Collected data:
****************
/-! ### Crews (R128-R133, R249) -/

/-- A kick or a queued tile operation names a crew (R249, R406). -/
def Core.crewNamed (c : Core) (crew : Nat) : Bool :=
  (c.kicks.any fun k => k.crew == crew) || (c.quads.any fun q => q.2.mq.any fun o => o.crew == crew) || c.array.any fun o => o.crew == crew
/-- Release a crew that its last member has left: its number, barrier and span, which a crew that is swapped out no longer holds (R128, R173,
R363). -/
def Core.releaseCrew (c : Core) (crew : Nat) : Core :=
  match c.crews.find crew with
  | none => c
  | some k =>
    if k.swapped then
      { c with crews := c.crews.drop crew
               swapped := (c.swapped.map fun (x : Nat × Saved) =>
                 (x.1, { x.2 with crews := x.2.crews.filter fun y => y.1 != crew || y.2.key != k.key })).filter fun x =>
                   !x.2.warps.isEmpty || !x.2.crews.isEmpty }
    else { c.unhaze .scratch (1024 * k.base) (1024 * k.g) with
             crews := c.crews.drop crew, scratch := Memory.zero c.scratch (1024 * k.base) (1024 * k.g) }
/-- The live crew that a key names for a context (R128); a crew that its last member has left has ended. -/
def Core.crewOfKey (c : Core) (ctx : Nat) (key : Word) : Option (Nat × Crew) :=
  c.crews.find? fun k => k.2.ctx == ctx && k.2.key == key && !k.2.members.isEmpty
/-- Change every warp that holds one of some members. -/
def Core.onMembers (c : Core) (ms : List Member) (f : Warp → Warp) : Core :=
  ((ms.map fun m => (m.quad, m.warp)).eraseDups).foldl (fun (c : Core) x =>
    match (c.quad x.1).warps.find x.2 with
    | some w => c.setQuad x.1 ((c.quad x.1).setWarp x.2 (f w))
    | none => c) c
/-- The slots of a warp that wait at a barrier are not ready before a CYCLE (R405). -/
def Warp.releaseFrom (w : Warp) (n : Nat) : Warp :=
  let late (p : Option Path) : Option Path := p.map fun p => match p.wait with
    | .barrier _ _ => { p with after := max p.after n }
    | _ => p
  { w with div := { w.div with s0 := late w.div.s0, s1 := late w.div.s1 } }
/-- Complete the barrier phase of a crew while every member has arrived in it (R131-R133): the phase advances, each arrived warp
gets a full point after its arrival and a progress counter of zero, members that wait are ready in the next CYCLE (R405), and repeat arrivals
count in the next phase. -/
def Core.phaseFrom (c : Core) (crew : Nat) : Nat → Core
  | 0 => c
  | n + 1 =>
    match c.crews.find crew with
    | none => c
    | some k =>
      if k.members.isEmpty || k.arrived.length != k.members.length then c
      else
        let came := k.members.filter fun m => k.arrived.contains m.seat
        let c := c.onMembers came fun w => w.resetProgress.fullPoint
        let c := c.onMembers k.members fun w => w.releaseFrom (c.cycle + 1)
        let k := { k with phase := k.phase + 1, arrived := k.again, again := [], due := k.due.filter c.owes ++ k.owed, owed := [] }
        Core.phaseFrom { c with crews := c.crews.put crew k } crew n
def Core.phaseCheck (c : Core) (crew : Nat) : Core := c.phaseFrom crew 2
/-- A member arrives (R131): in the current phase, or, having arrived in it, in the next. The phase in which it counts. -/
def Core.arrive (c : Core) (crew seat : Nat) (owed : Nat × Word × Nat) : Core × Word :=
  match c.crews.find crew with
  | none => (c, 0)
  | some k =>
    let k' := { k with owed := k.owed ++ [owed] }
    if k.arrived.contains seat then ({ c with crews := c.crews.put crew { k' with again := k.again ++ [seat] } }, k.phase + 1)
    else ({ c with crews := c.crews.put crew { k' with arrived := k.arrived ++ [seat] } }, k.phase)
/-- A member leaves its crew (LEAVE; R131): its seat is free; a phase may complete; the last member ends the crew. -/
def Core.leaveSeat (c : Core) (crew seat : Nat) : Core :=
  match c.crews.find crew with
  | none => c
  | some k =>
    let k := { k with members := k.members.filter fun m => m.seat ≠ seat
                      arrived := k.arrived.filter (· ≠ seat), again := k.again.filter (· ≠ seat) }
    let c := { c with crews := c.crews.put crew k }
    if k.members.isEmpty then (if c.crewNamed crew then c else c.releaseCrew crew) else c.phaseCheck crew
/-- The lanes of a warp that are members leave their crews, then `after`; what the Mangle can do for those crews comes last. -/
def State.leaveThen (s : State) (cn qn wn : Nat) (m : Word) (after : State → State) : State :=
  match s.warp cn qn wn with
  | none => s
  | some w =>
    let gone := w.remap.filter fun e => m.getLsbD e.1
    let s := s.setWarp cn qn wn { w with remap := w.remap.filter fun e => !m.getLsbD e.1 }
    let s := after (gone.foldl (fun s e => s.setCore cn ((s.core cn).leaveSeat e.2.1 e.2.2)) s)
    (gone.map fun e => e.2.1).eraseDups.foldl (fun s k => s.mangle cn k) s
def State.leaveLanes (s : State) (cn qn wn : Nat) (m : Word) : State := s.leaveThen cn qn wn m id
****************
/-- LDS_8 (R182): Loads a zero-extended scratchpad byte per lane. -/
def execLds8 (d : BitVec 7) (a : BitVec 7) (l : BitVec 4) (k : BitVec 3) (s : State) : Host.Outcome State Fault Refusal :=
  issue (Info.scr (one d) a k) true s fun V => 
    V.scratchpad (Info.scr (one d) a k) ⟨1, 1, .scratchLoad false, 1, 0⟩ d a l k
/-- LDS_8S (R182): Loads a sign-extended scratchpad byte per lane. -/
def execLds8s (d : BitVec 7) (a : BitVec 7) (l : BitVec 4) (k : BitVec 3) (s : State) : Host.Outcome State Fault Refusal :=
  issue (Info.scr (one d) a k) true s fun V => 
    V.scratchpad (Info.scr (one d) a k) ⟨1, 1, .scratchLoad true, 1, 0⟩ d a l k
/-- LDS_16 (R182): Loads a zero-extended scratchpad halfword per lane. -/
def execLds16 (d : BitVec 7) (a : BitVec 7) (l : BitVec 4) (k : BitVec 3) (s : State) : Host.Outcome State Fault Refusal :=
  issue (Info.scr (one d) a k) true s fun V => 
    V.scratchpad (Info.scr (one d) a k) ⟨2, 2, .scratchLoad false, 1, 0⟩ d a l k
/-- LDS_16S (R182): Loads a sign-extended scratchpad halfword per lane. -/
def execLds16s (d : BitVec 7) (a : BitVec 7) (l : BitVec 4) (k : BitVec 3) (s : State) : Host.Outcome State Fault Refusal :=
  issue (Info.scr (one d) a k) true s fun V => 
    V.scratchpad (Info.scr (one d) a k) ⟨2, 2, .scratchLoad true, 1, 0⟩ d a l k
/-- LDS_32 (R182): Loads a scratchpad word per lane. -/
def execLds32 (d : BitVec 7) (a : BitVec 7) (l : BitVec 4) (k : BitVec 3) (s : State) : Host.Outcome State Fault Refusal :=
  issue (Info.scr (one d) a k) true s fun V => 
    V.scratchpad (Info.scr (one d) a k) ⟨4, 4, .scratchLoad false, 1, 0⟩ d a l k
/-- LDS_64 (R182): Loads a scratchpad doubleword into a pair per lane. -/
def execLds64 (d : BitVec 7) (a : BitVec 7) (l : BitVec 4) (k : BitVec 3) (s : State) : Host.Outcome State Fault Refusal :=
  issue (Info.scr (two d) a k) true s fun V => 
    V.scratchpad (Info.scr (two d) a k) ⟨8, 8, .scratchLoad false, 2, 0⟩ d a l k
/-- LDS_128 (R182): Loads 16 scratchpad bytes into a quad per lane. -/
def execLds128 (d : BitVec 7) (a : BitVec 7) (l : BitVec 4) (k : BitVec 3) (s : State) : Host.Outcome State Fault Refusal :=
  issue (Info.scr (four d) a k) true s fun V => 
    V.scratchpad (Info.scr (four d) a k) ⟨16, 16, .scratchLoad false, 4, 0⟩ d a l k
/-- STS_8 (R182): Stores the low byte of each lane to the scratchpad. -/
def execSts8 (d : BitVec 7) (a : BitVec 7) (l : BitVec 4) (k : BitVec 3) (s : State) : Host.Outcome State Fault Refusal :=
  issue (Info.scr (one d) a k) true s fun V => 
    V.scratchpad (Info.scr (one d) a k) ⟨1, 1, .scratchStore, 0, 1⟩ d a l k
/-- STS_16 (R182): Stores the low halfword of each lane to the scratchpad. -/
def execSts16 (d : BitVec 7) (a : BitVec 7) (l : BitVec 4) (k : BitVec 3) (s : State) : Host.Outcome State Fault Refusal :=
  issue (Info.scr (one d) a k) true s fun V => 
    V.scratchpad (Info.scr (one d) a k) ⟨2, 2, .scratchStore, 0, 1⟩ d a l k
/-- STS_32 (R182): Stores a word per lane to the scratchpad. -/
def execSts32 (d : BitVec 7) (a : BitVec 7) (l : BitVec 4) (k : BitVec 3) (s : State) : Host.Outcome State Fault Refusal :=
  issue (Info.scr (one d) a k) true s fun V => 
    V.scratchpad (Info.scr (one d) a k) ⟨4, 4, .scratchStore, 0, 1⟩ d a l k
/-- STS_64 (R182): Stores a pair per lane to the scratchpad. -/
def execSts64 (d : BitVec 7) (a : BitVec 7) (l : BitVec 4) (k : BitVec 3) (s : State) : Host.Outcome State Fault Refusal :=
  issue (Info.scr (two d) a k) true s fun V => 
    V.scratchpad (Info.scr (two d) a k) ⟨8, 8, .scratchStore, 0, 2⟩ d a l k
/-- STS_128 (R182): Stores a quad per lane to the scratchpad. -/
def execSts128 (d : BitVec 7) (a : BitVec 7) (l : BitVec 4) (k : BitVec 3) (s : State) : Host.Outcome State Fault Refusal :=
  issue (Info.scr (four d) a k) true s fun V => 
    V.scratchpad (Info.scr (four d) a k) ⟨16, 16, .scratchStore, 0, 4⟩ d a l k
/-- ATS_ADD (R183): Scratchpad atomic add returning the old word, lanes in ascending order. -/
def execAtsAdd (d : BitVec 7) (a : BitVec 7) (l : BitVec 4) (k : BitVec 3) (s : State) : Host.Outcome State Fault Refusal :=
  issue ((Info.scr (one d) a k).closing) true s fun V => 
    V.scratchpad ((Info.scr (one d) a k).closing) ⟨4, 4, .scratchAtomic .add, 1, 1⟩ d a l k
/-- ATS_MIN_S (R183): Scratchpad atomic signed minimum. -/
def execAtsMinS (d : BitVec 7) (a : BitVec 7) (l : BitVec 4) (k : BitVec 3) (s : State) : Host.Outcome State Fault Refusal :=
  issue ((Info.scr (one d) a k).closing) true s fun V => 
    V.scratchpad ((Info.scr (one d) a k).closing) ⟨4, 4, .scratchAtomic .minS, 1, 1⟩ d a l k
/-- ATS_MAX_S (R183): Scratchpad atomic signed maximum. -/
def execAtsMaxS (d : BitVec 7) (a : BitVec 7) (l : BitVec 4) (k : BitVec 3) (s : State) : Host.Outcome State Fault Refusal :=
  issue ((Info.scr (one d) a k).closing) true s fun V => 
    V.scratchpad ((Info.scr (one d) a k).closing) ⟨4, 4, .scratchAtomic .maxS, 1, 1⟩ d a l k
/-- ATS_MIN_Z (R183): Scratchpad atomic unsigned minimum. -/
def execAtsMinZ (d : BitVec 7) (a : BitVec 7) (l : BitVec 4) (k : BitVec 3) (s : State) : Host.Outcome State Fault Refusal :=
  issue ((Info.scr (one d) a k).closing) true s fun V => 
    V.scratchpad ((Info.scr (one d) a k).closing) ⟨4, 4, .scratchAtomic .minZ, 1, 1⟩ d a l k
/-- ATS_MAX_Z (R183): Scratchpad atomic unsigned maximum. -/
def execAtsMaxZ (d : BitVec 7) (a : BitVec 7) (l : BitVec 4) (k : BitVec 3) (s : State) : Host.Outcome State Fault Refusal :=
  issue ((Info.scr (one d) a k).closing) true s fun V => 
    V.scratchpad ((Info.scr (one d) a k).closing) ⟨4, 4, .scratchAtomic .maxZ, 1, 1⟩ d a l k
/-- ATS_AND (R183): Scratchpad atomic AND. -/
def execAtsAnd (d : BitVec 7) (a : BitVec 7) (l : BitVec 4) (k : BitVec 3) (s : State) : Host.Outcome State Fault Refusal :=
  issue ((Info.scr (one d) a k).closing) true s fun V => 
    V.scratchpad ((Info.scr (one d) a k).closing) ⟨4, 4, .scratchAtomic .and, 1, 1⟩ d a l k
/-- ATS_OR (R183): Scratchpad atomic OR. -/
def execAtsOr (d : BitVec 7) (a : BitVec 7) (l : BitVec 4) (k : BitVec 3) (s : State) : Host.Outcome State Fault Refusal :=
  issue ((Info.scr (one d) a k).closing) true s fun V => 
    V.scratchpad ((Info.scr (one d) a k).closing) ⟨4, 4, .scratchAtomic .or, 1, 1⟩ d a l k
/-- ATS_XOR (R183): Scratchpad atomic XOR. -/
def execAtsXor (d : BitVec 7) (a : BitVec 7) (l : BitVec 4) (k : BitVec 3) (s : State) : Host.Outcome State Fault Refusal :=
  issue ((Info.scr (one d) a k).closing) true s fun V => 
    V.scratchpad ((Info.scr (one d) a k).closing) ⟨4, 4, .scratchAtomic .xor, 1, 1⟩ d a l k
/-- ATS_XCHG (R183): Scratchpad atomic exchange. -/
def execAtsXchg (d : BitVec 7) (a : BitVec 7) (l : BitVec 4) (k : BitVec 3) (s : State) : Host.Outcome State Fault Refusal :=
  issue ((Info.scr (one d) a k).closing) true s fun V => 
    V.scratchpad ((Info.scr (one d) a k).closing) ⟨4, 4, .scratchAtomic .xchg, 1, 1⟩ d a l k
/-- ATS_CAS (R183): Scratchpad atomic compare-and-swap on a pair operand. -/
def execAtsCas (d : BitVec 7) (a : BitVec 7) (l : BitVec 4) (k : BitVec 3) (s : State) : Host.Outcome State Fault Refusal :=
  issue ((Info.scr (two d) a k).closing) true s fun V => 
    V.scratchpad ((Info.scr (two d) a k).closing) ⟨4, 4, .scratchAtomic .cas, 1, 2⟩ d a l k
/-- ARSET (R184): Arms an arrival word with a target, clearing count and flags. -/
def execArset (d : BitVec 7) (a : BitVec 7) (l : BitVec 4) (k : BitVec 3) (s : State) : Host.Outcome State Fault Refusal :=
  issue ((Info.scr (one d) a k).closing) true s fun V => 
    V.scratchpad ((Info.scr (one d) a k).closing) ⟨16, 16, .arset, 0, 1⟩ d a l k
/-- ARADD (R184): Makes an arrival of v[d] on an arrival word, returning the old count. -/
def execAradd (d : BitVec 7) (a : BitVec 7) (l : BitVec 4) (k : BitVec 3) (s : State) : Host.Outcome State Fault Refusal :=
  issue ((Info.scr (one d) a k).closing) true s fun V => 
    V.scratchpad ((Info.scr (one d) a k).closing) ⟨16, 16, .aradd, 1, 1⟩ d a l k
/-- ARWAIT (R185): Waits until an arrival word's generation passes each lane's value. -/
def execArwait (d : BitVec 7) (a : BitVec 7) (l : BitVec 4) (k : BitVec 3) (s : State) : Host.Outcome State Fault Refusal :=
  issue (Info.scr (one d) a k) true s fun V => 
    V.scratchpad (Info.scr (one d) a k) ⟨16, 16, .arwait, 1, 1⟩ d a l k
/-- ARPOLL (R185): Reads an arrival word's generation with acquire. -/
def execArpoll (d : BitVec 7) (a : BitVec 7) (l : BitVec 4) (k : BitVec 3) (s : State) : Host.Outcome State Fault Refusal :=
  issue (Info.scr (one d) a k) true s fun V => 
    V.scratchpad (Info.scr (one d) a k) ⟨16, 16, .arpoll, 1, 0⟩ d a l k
****************
▸ **WHAT TO WORK ON**:
Proceeding from the line containing "16, .aradd, 1, 1⟩ d a l k" through the line containing "with acquire. -/", transcribe the lines above exactly, both end lines included.

▸ **RESULT OF THE EXERCISE**:
    V.scratchpad ((Info.scr (one d) a k).closing) ⟨16, 16, .aradd, 1, 1⟩ d a l k
/-- ARWAIT (R185): Waits until an arrival word's generation passes each lane's value. -/
def execArwait (d : BitVec 7) (a : BitVec 7) (l : BitVec 4) (k : BitVec 3) (s : State) : Host.Outcome State Fault Refusal :=
  issue (Info.scr (one d) a k) true s fun V => 
    V.scratchpad (Info.scr (one d) a k) ⟨16, 16, .arwait, 1, 1⟩ d a l k
/-- ARPOLL (R185): Reads an arrival word's generation with acquire. -/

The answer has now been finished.